The amount Canadians spend on health care is set to rise rapidly over the next two decades, according to a study by the C.D. Howe Institute
Chronic Healthcare Spending Disease: A Macro Diagnosis and Prognosis examines the trajectory of total health-care spending —public and private — in Canada and the policy choices Canadians must make in response.
The authors estimate the extent to which health-care spending is going to absorb a greater fraction of income than Canadians have experienced to date under two scenarios: a baseline scenario drawn from historical experience and an optimistic scenario, which assumes an unprecedented improvement in the efficiency and effectiveness of the health care system and large improvement in potential economic growth.
The baseline scenario expects health-care spending to rise from 12 per cent of gross domestic product (GDP) in 2009 to 19 per cent in 2031. The annual increase in nominal health-care spending per capita would rise from about $250 in the last decade to $675 in the 2020s. This would raise the total annual spending per capita after inflation from $4,900 per head in 2009 to $10,700 in 2031.
In the optimistic case, even with new policies and cost-reducing technologies to bring down the cost of health care, the rise in spending is still significant because it would bring the spending ratio to over 15 per cent of GDP by 2031, found the study.
Canadians must choose some combination of a sharp reduction in public services, other than health care; increased taxes to finance the public share of health-care spending; increased individual spending on health care services currently insured by provinces through some form of co-payment or through delisting of services that are currently publicly financed; or a degradation of publicly insured health care standards — longer queues and poorer quality services, found the study.

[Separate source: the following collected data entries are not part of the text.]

/-- The result of a POWER_SET for PWR.PS_RESULT. -/
def State.psResult (s : State) (cause isl : Nat) : State := s.setReg rPwrPsResult (BitVec.ofNat 32 (isl % 16384 + 65536 * cause))

/-- A set of islands as a mask. -/
def islMask (l : List Nat) : Nat := l.foldl (fun m i => m + 2 ^ i) 0

/-- The POWER_SET is complete once every named island has reached its state. -/
def State.powerDone (s : State) : State :=
  match s.pwr.op with
  | none => s
  | some o =>
    if (List.range 14).all fun i => !(o.isl.getLsbD i) || (if o.on.getLsbD i then s.island i != 1 && s.island i != 2 else s.island i == 2) then
      let lost := o.force && !o.owners.isEmpty
      let s := s.psResult (if lost then 5 else 1) (if lost then islMask ((o.owners.map Prod.fst).eraseDups) else o.isl.toNat)
      (s.setResult o.ctx o.seq 0).modPwr fun x => { x with op := none }
    else s

/-- An island becomes GOING (R675). -/
def State.islandGoing (s : State) (i : Nat) (force : Bool) : State :=
  if s.island i = 2 || s.island i = 1 then s
  else
    let s := if s.island i = 3 then s.modeDo 0x1A fun s => s.unshed i 1 else s.setIsland i 1
    let s := if 8 ≤ i && i < 11 && !force then s.parkQuarter (i - 7) else s
    if i = 13 then s.dacStopAll else s

/-- POWER_SET (R381, R673 to R675). -/
def execPowerSet (c : Fin 512) (q : BitVec 32) (s : State) : Host.Outcome State Fault Refusal :=
  let (c, q) := (c.val, q.toNat)
  match s.ready c q tPowerSet with
  | none => .next s
  | some d =>
    let sel := d.num 16 4
    let on := d.num 20 4
    let force := d.num 24 1 == 1
    if s.pwr.op.isSome || !s.keeperRuns then .next s
    else if d.extra != 0 || !(d.onlyUses [(16, 9)]) || decide (2 ^ 14 ≤ sel) || decide (2 ^ 14 ≤ on) || decide (1 < d.num 24 1) then
      .next (s.finish c q 0x10)
    else if !([5, 6, 7, 8].contains s.modeCode) then .next ((s.psResult 4 sel).finish c q 0x10)
    else
      let down := (List.range 14).filter fun i => sel / 2 ^ i % 2 == 1 && on / 2 ^ i % 2 == 0
      let live := down.filter fun i => !(s.liveOwners i).isEmpty
      let src := down.filter s.holdsSource
      if !force && !(live.isEmpty && src.isEmpty) then
        .next ((s.psResult (if live.isEmpty then 3 else 2) (islMask (live ++ src))).finish c q 0x10)
      else
        let owners := if force then down.flatMap fun i =>
            ((s.liveOwners i ++ (s.cal.lines.filterMap fun p => if s.lineIn p.1 i then some p.2.owner else none)).eraseDups).map fun k => (i, k)
          else []
        let s := (s.grant c q).modPwr fun x => { x with op := some {
          ctx := c, seq := q, isl := BitVec.ofNat 14 sel, on := BitVec.ofNat 14 on, force := force, owners := owners } }
        .next (down.foldl (fun s i => s.islandGoing i force) s).powerDone

/-- A cluster's registers are cleared at power-down; its pending swaps are kept (R676). -/
def State.clusterOff (s : State) (c : Nat) : State :=
  let old := (List.range 4).map fun i => s.engine (4 * c + i)
  let s := s.clusterClear c
  let s := forN 4 (fun i s =>
    let e := 4 * c + i
    let o := old.getD i {}
    let s := s.modEngine e fun x => { x with
      swapPb := o.swapPb, swapSt := o.swapSt, lm := [], lmErr := [], prog := [], progErr := []
      lmEpoch := x.lmEpoch + 1, progEpoch := x.progEpoch + 1 }
    let s := { s with cal := { s.cal with lmSinter := SMap.set (fun _ => {}) s.cal.lmSinter e {} } }
    s.showSwaps e) s
  s.stopClock (3 + c)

"None of them are very easy... the reason we did this (study) is because unless we get on with thinking about it and beginning to make those decisions, then we're going to run into real trouble," said David Dodge, co-author of the study.
Health care in Canada is delivered through a publicly funded system, which covers all medically necessary hospital and physician care and curbs the role of private medicine.
Health-care spending has been rising about six per cent per year under a deal that added $41.3 billion of federal funding over 10 years. But the deal between the federal and provincial governments expires in 2014 and Ottawa is unlikely to be as generous in the future as it deals with slower growth.